● **Your goal**
Among the entries below, find every line that has "hline" and pull it out.

● **Excerpted records**
/-- R23: a step that changes `rem`; a core that waits inside an instruction is inside the one of its line. -/
theorem StepShape.rem_changed (h : StepShape s t) (hreset : s.inbox.head? ≠ some .reset) (hinv : s.Inv)
    (hrem : t.rem ≠ s.rem) : s.runState = .running ∧
      ((∃ p q d, s.fetch = .ok (.div p q d)) ∨ ∃ k p, s.fetch = .ok (.get k p)) := by
  cases h with
  | reset ha => exact absurd ha hreset
  | continues r hrun hst =>
    obtain ⟨i, hf, hleave, -⟩ := hinv.stall.inside r hst
    have hsets : r.SetsRem := by
      by_contra hn
      exact hrem (State.finish_rem hn _)
    refine ⟨hrun, ?_⟩
    rcases hleave.rem_instr hsets with ⟨p, q, d, rfl⟩ | ⟨k, p, rfl⟩
    · exact .inl ⟨p, q, d, hf⟩
    · exact .inr ⟨k, p, hf⟩
  | @instr i _ hrun hst hf hexec =>
    refine ⟨hrun, ?_⟩
    by_contra hn
    rw [not_or] at hn
    refine hrem ((exec_shape hexec).rem_eq (fun p q d hi => hn.1 ⟨p, q, d, ?_⟩) fun k p hi => hn.2 ⟨k, p, ?_⟩) <;> rw [hf, hi]
  | same | load | preload | start | resume | setReady | ended | overrun => exact absurd rfl hrem

/-- Settles O49: by what a step can do. -/
theorem locksAndRemChangeOnlySo : Obligations.LocksAndRemChangeOnlySo := fun _ _ h hreset =>
  ⟨fun _ hr => (step_shape h).locked_changed hreset hr, fun hinv hrem => (step_shape h).rem_changed hreset hinv hrem⟩

end Sys2Proof.Machine
end

section
/-! PROOFS. The invariant (spec/10_state.md R24 to R31, spec/60_exceptions.md R250): what holds inside an instruction, and the
invariant at each of its ends. -/

namespace Sys2Proof.Machine

open Sys2Proof.Claims

/-- The part of the invariant that does not speak of the counters, in a core that does not wait. -/
structure State.Sound (s : State) : Prop where
  program : s.ProgramOk
  tables : s.TablesOk
  status : s.StatusOk
  legal : ∀ e ∈ s.events, e.Legal
  clear : s.stalled = none

/-- What holds inside an instruction between two of its effects (R110, R124). -/
structure State.Inside (s : State) (i : Instr) : Prop extends s.Sound where
  running : s.runState = .running
  fetched : s.fetch = .ok i
  pc_eq : s.pc.toNat = s.line.toNat * 4 + 1 + i.operandCount

variable {s u t : State} {i : Instr}

/-! ### Which fields each part depends on -/

theorem State.ProgramOk.of_eq (h : s.ProgramOk) (hprog : u.prog = s.prog) (hlen : u.progLen = s.progLen) : u.ProgramOk :=
  ⟨hprog ▸ h.canonical, by rw [hprog, hlen]; exact h.inside, hlen ▸ h.bounded⟩

/-- The tables do not depend on registers, lock flags, `rem` and the trace. -/
theorem State.TablesOk.of_eq (h : s.TablesOk) (hc : u.config = s.config) (hst : u.stack = s.stack) (hl : u.labels = s.labels) :
    u.TablesOk := by
  have hat : ∀ k, u.labelAt k = s.labelAt k := fun k => congrArg (Vector.get · k.toFin) hl
  exact ⟨hc ▸ h.capacity_pos, by rw [hc, hst]; exact h.depth_le, (hat 0).trans h.sentinel,
    fun k => by rw [hat]; exact h.loc_le k, fun k => by rw [hat]; exact h.invalid_loc k⟩

/-- R28 to R31: the run state and the records. -/
def State.records (s : State) : RunState × HaltCause × FaultCause × Byte × Word × Word × Word :=
  (s.runState, s.haltCause, s.faultCause, s.illegalByte, s.exitCode, s.faultLine, s.faultOffset)

theorem State.StatusOk.of_eq (h : s.StatusOk) (hu : u.records = s.records) : u.StatusOk := by
  simp only [State.records, Prod.mk.injEq] at hu
  obtain ⟨hrun, hhalt, hfault, hbyte, hcode, hline, hoffset⟩ := hu
  constructor <;> simp only [hrun, hhalt, hfault, hbyte, hcode, hline, hoffset]
  · exact h.not_halted
  · exact h.fault_iff
  · exact h.not_faulted
  · exact h.not_illegal
  · exact h.illegal
  · exact h.clean

/-! ### From a sound state -/

/-- What a state that differs from a sound one in counters and status only needs to meet the invariant. -/
theorem State.Sound.inv (h : s.Sound)
    (ht : t = { s with
      line := t.line, pc := t.pc, runState := t.runState, haltCause := t.haltCause, faultCause := t.faultCause
      illegalByte := t.illegalByte, exitCode := t.exitCode, faultLine := t.faultLine, faultOffset := t.faultOffset })
    (hcounters : t.CountersOk) (hstatus : t.StatusOk) : t.Inv := by
  have hclear : t.stalled = none := by rw [ht]; exact h.clear
  refine ⟨?program, hcounters, ?tables, hstatus, ⟨?legal, fun hst => absurd hclear hst⟩,
    ⟨fun hst => absurd hclear hst, fun r hr => nomatch hclear.symm.trans hr⟩⟩
  case program => rw [ht]; exact h.program.of_eq rfl rfl
  case tables => rw [ht]; exact h.tables.of_eq rfl rfl rfl
  case legal => rw [ht]; exact h.legal

/-- R121: the status records after a fault. -/
theorem State.StatusOk.raise (h : s.StatusOk) (hrun : s.runState = .running) {c : FaultCause} (hc : c ≠ .none) :
    (s.raise c).StatusOk where
  not_halted _ := h.not_halted (by rw [hrun]; decide)
  fault_iff := ⟨fun _ => rfl, fun _ => hc⟩
  not_faulted hne := absurd rfl hne
  not_illegal := h.not_illegal
  illegal := h.illegal
  clean := h.clean

/-- R112, R121: a fault keeps the invariant, whatever `pc` it records. -/
theorem State.Sound.inv_raise (h : s.Sound) (hrun : s.runState = .running) (hline : s.line.toNat ≤ maxLine) {c : FaultCause}
    (hc : c ≠ .none) (pc : Word) : (State.raise { s with pc := pc } c).Inv :=
  h.inv rfl ⟨hline, nofun, nofun, nofun⟩ (State.StatusOk.raise (s := { s with pc := pc }) (h.status.of_eq rfl) hrun hc)

/-- R123: a halt with a cause other than ILLEGAL keeps the invariant; HLT and END have exit code 0. -/
theorem State.Sound.inv_halt (h : s.Sound) (hrun : s.runState = .running) (hline : s.line.toNat ≤ maxLine) {c : HaltCause}
    {code : Word} (hne : c ≠ .illegal) (hcode : c = .hlt ∨ c = .ended → code = 0) : (s.halt c code).Inv := by
  obtain ⟨hhalt, -⟩ := h.status.not_halted (by rw [hrun]; decide)
  have hnone := h.status.faultCause_eq_none (by rw [hrun]; decide)
  have hzero := h.status.not_faulted (by rw [hrun]; decide)
  exact h.inv rfl ⟨hline, nofun, nofun, nofun⟩
    ⟨fun hn => absurd rfl hn, ⟨fun hf => absurd hnone hf, nofun⟩, fun _ => hzero,
      fun _ => h.status.illegalByte_eq_zero hhalt (by decide), fun hi => absurd hi hne, hcode⟩

/-- R226: the halt with ILLEGAL of an unmapped byte. -/
theorem State.Sound.inv_illegal (h : s.Sound) (hrun : s.runState = .running) (hline : s.line.toNat ≤ maxLine) {op : Byte}
    (hop : isUnmapped op = true) : (State.halt { s with illegalByte := op } .illegal 4).Inv := by
  have hnone := h.status.faultCause_eq_none (by rw [hrun]; decide)
  have hzero := h.status.not_faulted (by rw [hrun]; decide)
  exact h.inv rfl ⟨hline, nofun, nofun, nofun⟩
    ⟨fun hn => absurd rfl hn, ⟨fun hf => absurd hnone hf, nofun⟩, fun _ => hzero, fun hn => absurd rfl hn,
      fun _ => ⟨hop, rfl⟩, by rintro (hc | hc) <;> exact nomatch hc⟩

/-- R28: the status records do not tell RUNNING, SUSPENDED and IDLE apart. -/
theorem State.StatusOk.live (h : s.StatusOk) (hlive : s.runState ≠ .halted ∧ s.runState ≠ .faulted) {r : RunState}
    (hr : r ≠ .faulted) (line pc : Word) : ({ s with runState := r, line := line, pc := pc } : State).StatusOk where
  not_halted _ := h.not_halted hlive.1
  fault_iff := ⟨fun hf => absurd (h.faultCause_eq_none hlive.2) hf, fun hf => absurd hf hr⟩
  not_faulted _ := h.not_faulted hlive.2
  not_illegal := h.not_illegal
  illegal := h.illegal
  clean := h.clean

theorem State.live_of_running (hrun : s.runState = .running) : s.runState ≠ .halted ∧ s.runState ≠ .faulted := by
  rw [hrun]; decide

/-- R28, R43: a sound core that is IDLE, with its counters at 0. -/
theorem State.Sound.inv_idle (h : s.Sound) (hidle : s.runState = .idle) (hzero : s.line = 0 ∧ s.pc = 0) : s.Inv :=
  h.inv rfl ⟨by rw [hzero.1]; exact Nat.zero_le _, fun _ => hzero, fun hrun => (nomatch hidle.symm.trans hrun),
    fun hsusp => (nomatch hidle.symm.trans hsusp)⟩ h.status

/-- A sound core that goes on RUNNING, at a line and with a `pc` that fits it. -/
theorem State.Sound.inv_running (h : s.Sound) (hlive : s.runState ≠ .halted ∧ s.runState ≠ .faulted) {line pc : Word}
    (hline : line.toNat ≤ maxLine) (hpc : pc.toNat = line.toNat * 4 ∨ pc = 0) :
    ({ s with runState := .running, line := line, pc := pc } : State).Inv :=
  h.inv rfl ⟨hline, nofun, fun _ _ => hpc, nofun⟩ (h.status.live hlive (by decide) line pc)

/-- R119: in a core that goes on at the next slot, inside the bound of the program. -/
theorem State.Sound.inv_next (h : s.Sound) (hlive : s.runState ≠ .halted ∧ s.runState ≠ .faulted)
    (hline : s.line.toNat * 4 < s.progLen) : ({ s.advance with runState := .running } : State).Inv := by
  have hbound := h.program.bounded
  unfold maxProgLen at hbound
  have hnext : (s.line + 1).toNat = s.line.toNat + 1 :=
    BitVec.toNat_add_of_lt (show s.line.toNat + 1 < 2 ^ 32 by omega)
  have hpc : (linePc (s.line + 1)).toNat = (s.line + 1).toNat * 4 := linePc_toNat (by rw [lineAddress, hnext]; omega)
  have hle : (s.line + 1).toNat ≤ maxLine := by rw [hnext, maxLine]; omega
  exact h.inv_running hlive hle (.inl hpc)

/-! ### Inside an instruction -/

/-- R39, R112: the instruction's bytes lie inside the program. -/
theorem State.Inside.bytes_inside (h : s.Inside i) : s.line.toNat * 4 + i.operandCount < s.progLen :=
  (State.fetch_ok h.fetched).2.1

theorem State.Inside.line_inside (h : s.Inside i) : s.line.toNat * 4 < s.progLen := by
  have := h.bytes_inside; omega

theorem State.Inside.line_le (h : s.Inside i) : s.line.toNat ≤ maxLine := by
  have hinside := h.bytes_inside
  have hbound := h.program.bounded
  unfold maxProgLen at hbound
  unfold maxLine
  omega

/-- A change of data that keeps tables and trace in order stays inside the instruction. -/
theorem State.Inside.of_sameControl (h : s.Inside i) (hu : s.SameControl u) (htables : u.TablesOk)
    (hlegal : ∀ e ∈ u.events, e.Legal) : u.Inside i where
  program := h.program.of_eq hu.prog_eq hu.progLen_eq
  tables := htables
  status := h.status.of_eq (by rw [hu]; rfl)
  legal := hlegal
  clear := hu.stalled_eq.trans h.clear
  running := hu.runState_eq.trans h.running
  fetched := by rw [hu]; exact h.fetched
  pc_eq := by rw [hu]; exact h.pc_eq

theorem State.Inside.setX (h : s.Inside i) (k : Reg) (v : Word) : (s.setX k v).Inside i :=
  h.of_sameControl rfl (h.tables.of_eq rfl rfl rfl) h.legal

theorem State.Inside.setRem (h : s.Inside i) (v : Word) : (s.setRem v).Inside i :=
  h.of_sameControl rfl (h.tables.of_eq rfl rfl rfl) h.legal

theorem State.Inside.toggleLock (h : s.Inside i) (k : Reg) : (s.toggleLock k).Inside i :=
  h.of_sameControl rfl (h.tables.of_eq rfl rfl rfl) h.legal

theorem State.Inside.record (h : s.Inside i) {e : Event} (he : e.Legal) : (s.record e).Inside i := by
  refine h.of_sameControl rfl (h.tables.of_eq rfl rfl rfl) fun e' he' => ?_
  rcases List.mem_append.mp he' with hold | hnew
  · exact h.legal e' hold
  · exact List.mem_singleton.mp hnew ▸ he

/-- R24: a stack within the capacity. -/
theorem State.Inside.setStack (h : s.Inside i) {st : List Word} (hst : st.length ≤ s.config.stackDepth) :
    (s.setStack st).Inside i :=
  h.of_sameControl rfl
    ⟨h.tables.capacity_pos, hst, h.tables.sentinel, h.tables.loc_le, h.tables.invalid_loc⟩ h.legal

/-- R25, R204: the binding of an unbound id to the line of the instruction; the sentinel is bound. -/
theorem State.Inside.bindLabel (h : s.Inside i) {k : Byte} (hk : (s.labelAt k).valid = false) : (s.bindLabel k).Inside i := by
  have hne : k ≠ 0 := by
    rintro rfl
    rw [h.tables.sentinel] at hk
    exact nomatch hk
  refine h.of_sameControl rfl ⟨h.tables.capacity_pos, h.tables.depth_le, ?_, fun j => ?_, fun j hj => ?_⟩ h.legal
  · rw [State.bindLabel_labelAt, if_neg hne, h.tables.sentinel]
  · rw [State.bindLabel_labelAt]
    split
    · exact h.line_le
    · exact h.tables.loc_le j
  · rw [State.bindLabel_labelAt] at hj ⊢
    split at hj
    · exact nomatch hj
    · rw [if_neg ‹_›, h.tables.invalid_loc j hj]

/-! ### The ends of an instruction -/

theorem State.Inside.inv_raise (h : s.Inside i) {c : FaultCause} (hc : c ≠ .none) : (s.raise c).Inv :=
  h.toSound.inv_raise h.running h.line_le hc s.pc

/-- R119. -/
theorem State.Inside.inv_advance (h : s.Inside i) : s.advance.Inv := by
  have hnext := h.toSound.inv_next (State.live_of_running h.running) h.line_inside
  rwa [← h.running] at hnext

/-- R120. -/
theorem State.Inside.inv_branch (h : s.Inside i) {l : Word} (hl : l.toNat ≤ maxLine) :
    ({ s with line := l, pc := 0 } : State).Inv := by
  have hbranch := h.toSound.inv_running (State.live_of_running h.running) hl (.inr rfl)
  rwa [← h.running] at hbranch

/-- R206, each policy. -/
theorem State.Inside.inv_unresolvedGoto (h : s.Inside i) : s.unresolvedGoto.Inv := by
  rcases s.unresolvedGoto_cases with ⟨-, e⟩ | ⟨-, e⟩ | ⟨-, e⟩ <;> rw [e]
  · have hbound := h.program.bounded
    have hinside := h.line_inside
    unfold maxProgLen at hbound
    have hpc : (linePc s.line).toNat = s.line.toNat * 4 := linePc_toNat (by rw [lineAddress]; omega)
    have hretry := h.toSound.inv_running (State.live_of_running h.running) h.line_le (.inl hpc)
    rwa [← h.running] at hretry
  · exact h.inv_advance
  · exact h.inv_raise (by decide)

/-- R224. -/
theorem State.Inside.inv_suspend (h : s.Inside .brk) : ({ s with runState := .suspended } : State).Inv :=
  h.toSound.inv rfl ⟨h.line_le, nofun, nofun, fun _ => ⟨h.pc_eq, h.line_inside⟩⟩
    (h.status.live (State.live_of_running h.running) (by decide) s.line s.pc)

/-- R250: the wait for the acceptance of an event, with a rest the instruction can leave. -/
theorem State.Inside.inv_stallWith (h : s.Inside i) {r : Rest} (hevents : s.events ≠ []) (hr : s.MayLeave i r) :
    (s.stallWith r).Inv where
  program := h.program.of_eq rfl rfl
  counters := ⟨h.line_le, fun hc => (nomatch h.running.symm.trans hc), fun _ hc => (nomatch hc),
    fun hc => (nomatch h.running.symm.trans hc)⟩
  tables := h.tables.of_eq rfl rfl rfl
  status := h.status.of_eq rfl
  events := ⟨h.legal, fun _ => hevents⟩
  stall := ⟨fun _ => h.running, fun _ hq => ⟨i, h.fetched, Option.some.inj hq ▸ hr, h.pc_eq⟩⟩

/-- R250: an event, whether it is accepted at once or waited for. -/
theorem State.Inside.inv_emitThen (h : s.Inside i) {e : Event} {r : Rest} (he : e.Legal) (hr : s.MayLeave i r)
    (hgo : (s.record e).Inside i → (State.finish r (s.record e)).Inv) : (s.emitThen e r).Inv := by
  rcases s.emitThen_cases e r with ⟨-, eq⟩ | ⟨-, eq⟩ <;> rw [eq]
  · exact hgo (h.record he)
  · exact (h.record he).inv_stallWith (by simp) hr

● **Result**
  obtain ⟨hrun, hhalt, hfault, hbyte, hcode, hline, hoffset⟩ := hu
  constructor <;> simp only [hrun, hhalt, hfault, hbyte, hcode, hline, hoffset]
theorem State.Sound.inv_raise (h : s.Sound) (hrun : s.runState = .running) (hline : s.line.toNat ≤ maxLine) {c : FaultCause}
  h.inv rfl ⟨hline, nofun, nofun, nofun⟩ (State.StatusOk.raise (s := { s with pc := pc }) (h.status.of_eq rfl) hrun hc)
theorem State.Sound.inv_halt (h : s.Sound) (hrun : s.runState = .running) (hline : s.line.toNat ≤ maxLine) {c : HaltCause}
  exact h.inv rfl ⟨hline, nofun, nofun, nofun⟩
theorem State.Sound.inv_illegal (h : s.Sound) (hrun : s.runState = .running) (hline : s.line.toNat ≤ maxLine) {op : Byte}
  exact h.inv rfl ⟨hline, nofun, nofun, nofun⟩
    (hline : line.toNat ≤ maxLine) (hpc : pc.toNat = line.toNat * 4 ∨ pc = 0) :
  h.inv rfl ⟨hline, nofun, fun _ _ => hpc, nofun⟩ (h.status.live hlive (by decide) line pc)
    (hline : s.line.toNat * 4 < s.progLen) : ({ s.advance with runState := .running } : State).Inv := by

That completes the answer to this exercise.